What is being asked: Copy the lines below verbatim. Begin with the first and end with the line containing "decide (n < 256)".

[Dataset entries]
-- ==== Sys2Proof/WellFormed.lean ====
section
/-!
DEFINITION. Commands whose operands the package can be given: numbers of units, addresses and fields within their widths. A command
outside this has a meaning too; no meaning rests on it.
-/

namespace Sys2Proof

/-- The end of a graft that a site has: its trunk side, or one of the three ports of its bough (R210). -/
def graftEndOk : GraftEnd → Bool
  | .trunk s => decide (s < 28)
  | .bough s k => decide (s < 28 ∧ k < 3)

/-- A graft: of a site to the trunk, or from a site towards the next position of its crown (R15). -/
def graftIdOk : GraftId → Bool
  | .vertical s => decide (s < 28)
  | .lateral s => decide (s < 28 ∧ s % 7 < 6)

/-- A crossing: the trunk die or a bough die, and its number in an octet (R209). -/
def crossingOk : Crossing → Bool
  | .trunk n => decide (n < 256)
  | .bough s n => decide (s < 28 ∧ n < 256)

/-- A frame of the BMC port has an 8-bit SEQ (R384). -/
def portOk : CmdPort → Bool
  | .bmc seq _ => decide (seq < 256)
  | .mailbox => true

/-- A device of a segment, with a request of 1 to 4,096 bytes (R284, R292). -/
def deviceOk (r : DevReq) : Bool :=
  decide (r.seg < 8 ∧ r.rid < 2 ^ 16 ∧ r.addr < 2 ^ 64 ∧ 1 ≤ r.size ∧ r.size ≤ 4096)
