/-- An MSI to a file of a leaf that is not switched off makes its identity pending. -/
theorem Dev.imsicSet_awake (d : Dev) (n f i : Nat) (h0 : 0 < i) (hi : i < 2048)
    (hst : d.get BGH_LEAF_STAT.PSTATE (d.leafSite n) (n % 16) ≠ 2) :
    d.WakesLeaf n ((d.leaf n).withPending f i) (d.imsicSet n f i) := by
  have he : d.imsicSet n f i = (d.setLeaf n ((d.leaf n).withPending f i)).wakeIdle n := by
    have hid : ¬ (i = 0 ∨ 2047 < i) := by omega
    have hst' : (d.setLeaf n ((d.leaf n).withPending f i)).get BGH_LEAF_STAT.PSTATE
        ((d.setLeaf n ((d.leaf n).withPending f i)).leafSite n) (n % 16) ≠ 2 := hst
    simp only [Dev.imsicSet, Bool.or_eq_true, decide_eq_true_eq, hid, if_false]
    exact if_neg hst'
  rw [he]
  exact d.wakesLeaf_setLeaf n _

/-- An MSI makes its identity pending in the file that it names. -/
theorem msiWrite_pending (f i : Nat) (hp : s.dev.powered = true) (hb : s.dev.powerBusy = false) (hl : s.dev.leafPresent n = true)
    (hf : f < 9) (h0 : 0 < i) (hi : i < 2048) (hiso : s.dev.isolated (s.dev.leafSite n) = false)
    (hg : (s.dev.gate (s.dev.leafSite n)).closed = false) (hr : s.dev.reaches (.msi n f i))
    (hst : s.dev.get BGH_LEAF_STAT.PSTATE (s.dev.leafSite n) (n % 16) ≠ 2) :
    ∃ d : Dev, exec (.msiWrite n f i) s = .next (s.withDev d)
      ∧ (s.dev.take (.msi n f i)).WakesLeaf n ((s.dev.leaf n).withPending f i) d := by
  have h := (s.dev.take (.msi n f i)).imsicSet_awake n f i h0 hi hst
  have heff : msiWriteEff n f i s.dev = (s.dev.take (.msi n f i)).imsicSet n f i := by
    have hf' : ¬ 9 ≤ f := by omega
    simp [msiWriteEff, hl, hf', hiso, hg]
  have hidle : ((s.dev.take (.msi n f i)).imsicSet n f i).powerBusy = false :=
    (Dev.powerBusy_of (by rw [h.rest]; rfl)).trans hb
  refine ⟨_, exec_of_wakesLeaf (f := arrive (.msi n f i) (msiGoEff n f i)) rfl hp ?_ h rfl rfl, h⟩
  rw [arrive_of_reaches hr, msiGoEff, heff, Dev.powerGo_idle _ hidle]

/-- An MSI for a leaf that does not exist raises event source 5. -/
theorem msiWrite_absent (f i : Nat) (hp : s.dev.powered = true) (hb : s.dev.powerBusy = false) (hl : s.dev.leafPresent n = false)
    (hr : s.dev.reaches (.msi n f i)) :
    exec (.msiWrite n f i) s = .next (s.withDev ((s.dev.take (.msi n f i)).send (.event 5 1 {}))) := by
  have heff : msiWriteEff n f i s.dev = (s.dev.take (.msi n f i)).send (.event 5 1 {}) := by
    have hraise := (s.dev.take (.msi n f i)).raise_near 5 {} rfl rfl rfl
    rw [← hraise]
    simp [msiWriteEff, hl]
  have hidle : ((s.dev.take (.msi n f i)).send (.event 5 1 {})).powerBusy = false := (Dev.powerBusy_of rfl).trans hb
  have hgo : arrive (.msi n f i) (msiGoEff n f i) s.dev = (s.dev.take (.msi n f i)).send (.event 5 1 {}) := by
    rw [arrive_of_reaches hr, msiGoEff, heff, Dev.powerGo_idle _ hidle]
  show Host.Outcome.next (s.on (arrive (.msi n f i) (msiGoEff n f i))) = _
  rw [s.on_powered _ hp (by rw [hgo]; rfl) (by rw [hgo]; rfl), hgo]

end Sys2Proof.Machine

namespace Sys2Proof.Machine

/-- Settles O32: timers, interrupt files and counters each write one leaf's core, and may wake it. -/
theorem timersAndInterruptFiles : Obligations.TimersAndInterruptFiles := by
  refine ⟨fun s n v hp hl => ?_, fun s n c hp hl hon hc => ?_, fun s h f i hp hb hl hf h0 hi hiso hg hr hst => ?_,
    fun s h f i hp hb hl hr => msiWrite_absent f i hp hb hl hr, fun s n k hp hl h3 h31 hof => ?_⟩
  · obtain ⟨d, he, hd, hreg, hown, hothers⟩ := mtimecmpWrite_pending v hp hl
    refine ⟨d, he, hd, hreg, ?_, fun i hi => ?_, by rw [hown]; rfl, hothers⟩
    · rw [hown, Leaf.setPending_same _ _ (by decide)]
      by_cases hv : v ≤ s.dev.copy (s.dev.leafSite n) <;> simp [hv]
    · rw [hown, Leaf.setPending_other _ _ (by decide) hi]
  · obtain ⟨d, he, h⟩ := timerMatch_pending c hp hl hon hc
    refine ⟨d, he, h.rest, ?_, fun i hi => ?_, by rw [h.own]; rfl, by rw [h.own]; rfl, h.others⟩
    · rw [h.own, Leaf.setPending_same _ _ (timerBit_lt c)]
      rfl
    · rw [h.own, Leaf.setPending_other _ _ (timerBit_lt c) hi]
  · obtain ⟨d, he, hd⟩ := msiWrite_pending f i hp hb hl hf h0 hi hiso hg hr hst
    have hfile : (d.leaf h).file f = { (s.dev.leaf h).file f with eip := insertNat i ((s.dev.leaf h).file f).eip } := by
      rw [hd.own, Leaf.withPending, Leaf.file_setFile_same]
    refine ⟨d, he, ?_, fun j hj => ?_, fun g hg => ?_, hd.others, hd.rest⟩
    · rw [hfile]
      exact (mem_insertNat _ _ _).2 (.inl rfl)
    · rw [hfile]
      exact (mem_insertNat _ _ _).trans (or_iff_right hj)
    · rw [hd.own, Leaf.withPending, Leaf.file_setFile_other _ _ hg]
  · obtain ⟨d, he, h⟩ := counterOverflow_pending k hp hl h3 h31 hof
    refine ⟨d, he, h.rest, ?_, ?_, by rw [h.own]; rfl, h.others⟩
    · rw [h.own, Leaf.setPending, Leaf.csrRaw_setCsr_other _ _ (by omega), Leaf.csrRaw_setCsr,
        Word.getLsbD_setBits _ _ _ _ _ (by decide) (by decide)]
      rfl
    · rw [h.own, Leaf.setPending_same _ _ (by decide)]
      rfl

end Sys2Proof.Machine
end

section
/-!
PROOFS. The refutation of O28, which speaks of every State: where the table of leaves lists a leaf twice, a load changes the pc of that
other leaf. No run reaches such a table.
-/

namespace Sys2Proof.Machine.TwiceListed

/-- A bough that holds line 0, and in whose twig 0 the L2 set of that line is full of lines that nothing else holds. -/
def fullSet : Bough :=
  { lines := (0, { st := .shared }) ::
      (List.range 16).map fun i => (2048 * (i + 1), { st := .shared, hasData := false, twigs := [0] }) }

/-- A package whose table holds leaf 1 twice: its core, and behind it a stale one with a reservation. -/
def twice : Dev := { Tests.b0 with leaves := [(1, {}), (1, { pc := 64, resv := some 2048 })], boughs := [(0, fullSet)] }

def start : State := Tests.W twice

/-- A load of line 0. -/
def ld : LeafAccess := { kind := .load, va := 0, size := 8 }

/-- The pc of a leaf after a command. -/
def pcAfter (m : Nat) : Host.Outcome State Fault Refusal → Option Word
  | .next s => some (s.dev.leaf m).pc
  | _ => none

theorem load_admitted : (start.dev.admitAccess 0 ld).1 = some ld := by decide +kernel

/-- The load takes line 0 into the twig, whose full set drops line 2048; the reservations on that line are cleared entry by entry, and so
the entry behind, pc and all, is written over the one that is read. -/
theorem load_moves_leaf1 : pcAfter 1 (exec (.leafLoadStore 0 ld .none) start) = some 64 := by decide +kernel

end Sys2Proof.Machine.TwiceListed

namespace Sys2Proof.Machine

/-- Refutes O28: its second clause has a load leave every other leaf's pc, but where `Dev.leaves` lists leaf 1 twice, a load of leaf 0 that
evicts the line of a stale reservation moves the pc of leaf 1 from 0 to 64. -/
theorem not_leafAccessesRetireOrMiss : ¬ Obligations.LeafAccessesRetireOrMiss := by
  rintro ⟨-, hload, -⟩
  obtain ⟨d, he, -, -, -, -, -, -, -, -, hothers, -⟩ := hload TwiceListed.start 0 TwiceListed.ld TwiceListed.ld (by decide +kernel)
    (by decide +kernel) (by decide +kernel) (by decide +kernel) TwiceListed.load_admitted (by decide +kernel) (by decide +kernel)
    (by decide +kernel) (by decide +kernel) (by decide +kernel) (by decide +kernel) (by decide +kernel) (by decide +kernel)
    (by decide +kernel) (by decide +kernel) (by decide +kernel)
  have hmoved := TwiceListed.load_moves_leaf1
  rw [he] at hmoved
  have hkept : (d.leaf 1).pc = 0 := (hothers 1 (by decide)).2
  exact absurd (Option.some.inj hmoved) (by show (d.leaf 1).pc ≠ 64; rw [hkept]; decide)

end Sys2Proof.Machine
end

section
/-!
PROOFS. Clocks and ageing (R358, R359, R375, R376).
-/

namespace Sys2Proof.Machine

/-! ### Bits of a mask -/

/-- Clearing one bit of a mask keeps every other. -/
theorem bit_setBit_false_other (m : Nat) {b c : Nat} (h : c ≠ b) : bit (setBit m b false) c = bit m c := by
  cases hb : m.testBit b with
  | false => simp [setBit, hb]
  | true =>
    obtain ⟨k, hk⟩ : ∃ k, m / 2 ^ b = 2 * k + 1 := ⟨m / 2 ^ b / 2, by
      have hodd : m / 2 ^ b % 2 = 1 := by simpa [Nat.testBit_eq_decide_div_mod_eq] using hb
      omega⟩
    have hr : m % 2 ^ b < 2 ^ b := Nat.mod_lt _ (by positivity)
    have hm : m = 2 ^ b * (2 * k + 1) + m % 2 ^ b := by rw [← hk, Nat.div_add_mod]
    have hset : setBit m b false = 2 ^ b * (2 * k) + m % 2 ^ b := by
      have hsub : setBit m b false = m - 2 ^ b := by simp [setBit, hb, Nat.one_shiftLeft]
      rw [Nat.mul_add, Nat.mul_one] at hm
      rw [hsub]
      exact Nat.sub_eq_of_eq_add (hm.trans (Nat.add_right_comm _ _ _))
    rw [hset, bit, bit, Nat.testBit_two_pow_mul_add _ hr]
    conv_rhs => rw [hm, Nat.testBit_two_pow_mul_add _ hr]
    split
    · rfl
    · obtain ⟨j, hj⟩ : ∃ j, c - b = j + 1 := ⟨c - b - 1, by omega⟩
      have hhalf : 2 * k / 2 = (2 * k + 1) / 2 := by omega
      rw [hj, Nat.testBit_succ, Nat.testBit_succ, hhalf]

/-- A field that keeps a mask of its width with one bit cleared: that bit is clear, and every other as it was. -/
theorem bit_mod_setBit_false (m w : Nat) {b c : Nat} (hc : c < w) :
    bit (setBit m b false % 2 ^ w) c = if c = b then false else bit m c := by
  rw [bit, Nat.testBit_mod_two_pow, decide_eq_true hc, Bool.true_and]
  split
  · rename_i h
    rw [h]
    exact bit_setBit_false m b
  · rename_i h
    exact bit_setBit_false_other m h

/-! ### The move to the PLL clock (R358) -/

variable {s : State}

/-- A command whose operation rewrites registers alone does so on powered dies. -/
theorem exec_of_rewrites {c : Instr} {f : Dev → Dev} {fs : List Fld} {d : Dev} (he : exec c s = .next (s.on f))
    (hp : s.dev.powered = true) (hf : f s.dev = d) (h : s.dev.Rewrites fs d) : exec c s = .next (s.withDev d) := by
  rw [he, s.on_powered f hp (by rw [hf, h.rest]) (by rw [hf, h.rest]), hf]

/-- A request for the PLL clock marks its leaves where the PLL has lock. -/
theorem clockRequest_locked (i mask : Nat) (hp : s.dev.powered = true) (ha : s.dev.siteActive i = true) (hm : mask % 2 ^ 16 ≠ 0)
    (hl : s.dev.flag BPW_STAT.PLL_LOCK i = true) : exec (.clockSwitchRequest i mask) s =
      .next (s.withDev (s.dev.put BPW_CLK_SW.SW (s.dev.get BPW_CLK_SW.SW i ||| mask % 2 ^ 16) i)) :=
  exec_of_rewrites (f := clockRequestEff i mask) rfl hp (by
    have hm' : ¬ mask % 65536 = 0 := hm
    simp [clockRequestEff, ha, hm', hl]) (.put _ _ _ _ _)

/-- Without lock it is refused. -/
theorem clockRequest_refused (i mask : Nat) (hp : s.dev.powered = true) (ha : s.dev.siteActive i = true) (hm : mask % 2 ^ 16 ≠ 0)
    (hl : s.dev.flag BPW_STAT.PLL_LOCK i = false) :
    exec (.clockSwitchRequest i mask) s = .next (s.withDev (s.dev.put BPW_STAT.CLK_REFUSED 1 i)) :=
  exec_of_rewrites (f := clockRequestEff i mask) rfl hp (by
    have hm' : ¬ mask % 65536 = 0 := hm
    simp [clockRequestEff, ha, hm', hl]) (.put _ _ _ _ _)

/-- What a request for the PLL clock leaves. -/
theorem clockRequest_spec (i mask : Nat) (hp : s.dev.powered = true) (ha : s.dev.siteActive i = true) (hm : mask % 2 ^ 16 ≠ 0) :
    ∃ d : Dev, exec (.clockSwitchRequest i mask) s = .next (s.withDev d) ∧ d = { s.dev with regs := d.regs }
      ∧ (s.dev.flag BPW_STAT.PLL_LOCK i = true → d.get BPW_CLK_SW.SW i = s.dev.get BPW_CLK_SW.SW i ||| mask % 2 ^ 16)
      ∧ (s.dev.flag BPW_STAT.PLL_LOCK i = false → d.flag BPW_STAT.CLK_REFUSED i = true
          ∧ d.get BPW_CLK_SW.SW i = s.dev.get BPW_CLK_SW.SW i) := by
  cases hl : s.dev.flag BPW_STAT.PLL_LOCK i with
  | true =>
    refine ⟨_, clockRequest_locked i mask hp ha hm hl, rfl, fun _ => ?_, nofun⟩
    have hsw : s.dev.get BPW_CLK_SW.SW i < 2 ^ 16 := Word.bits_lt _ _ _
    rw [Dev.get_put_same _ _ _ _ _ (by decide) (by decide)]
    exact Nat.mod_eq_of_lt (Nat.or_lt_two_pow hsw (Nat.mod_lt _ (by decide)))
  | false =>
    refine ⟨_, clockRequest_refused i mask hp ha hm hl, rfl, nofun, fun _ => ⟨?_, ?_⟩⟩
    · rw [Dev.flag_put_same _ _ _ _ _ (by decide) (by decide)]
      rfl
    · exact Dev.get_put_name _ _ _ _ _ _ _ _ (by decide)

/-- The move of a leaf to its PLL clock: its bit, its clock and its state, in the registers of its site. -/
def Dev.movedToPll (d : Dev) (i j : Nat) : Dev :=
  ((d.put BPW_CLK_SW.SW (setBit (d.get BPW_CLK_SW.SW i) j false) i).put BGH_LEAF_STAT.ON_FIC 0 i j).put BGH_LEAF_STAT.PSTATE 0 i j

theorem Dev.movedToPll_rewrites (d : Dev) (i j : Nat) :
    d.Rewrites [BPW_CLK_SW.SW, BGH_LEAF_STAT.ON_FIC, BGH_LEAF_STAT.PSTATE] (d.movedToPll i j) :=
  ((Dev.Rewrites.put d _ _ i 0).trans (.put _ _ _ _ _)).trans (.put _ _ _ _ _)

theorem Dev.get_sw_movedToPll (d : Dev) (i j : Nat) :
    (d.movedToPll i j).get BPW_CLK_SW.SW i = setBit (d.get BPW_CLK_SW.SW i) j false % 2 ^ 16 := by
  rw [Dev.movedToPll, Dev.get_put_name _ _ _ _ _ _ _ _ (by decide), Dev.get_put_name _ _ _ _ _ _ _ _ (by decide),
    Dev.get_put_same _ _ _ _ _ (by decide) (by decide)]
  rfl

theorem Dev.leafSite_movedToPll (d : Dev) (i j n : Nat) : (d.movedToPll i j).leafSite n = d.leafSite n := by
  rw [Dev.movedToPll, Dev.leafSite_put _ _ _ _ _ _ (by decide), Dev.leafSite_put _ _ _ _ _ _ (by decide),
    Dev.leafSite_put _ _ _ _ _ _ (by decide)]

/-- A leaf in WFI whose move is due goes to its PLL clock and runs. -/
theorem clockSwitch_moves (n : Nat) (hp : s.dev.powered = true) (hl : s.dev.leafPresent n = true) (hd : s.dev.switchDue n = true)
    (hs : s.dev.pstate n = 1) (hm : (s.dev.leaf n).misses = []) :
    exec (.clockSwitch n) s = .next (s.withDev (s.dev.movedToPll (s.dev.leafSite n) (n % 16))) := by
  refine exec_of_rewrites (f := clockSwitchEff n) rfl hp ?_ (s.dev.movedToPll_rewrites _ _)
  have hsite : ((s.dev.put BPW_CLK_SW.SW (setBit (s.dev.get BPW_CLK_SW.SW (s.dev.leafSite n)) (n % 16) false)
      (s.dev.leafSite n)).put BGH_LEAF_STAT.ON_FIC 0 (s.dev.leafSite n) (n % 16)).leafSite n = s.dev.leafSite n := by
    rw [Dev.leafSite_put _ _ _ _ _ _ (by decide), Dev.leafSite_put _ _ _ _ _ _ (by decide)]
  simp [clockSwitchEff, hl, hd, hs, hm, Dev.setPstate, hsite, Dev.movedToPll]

Answer box:
-- ==== Sys2Proof/WellFormed.lean ====
section
/-!
DEFINITION. Commands whose operands the package can be given: numbers of units, addresses and fields within their widths. A command
outside this has a meaning too; no meaning rests on it.
-/

namespace Sys2Proof

/-- The end of a graft that a site has: its trunk side, or one of the three ports of its bough (R210). -/
def graftEndOk : GraftEnd → Bool
  | .trunk s => decide (s < 28)
  | .bough s k => decide (s < 28 ∧ k < 3)

/-- A graft: of a site to the trunk, or from a site towards the next position of its crown (R15). -/
def graftIdOk : GraftId → Bool
  | .vertical s => decide (s < 28)
  | .lateral s => decide (s < 28 ∧ s % 7 < 6)

/-- A crossing: the trunk die or a bough die, and its number in an octet (R209). -/
def crossingOk : Crossing → Bool
  | .trunk n => decide (n < 256)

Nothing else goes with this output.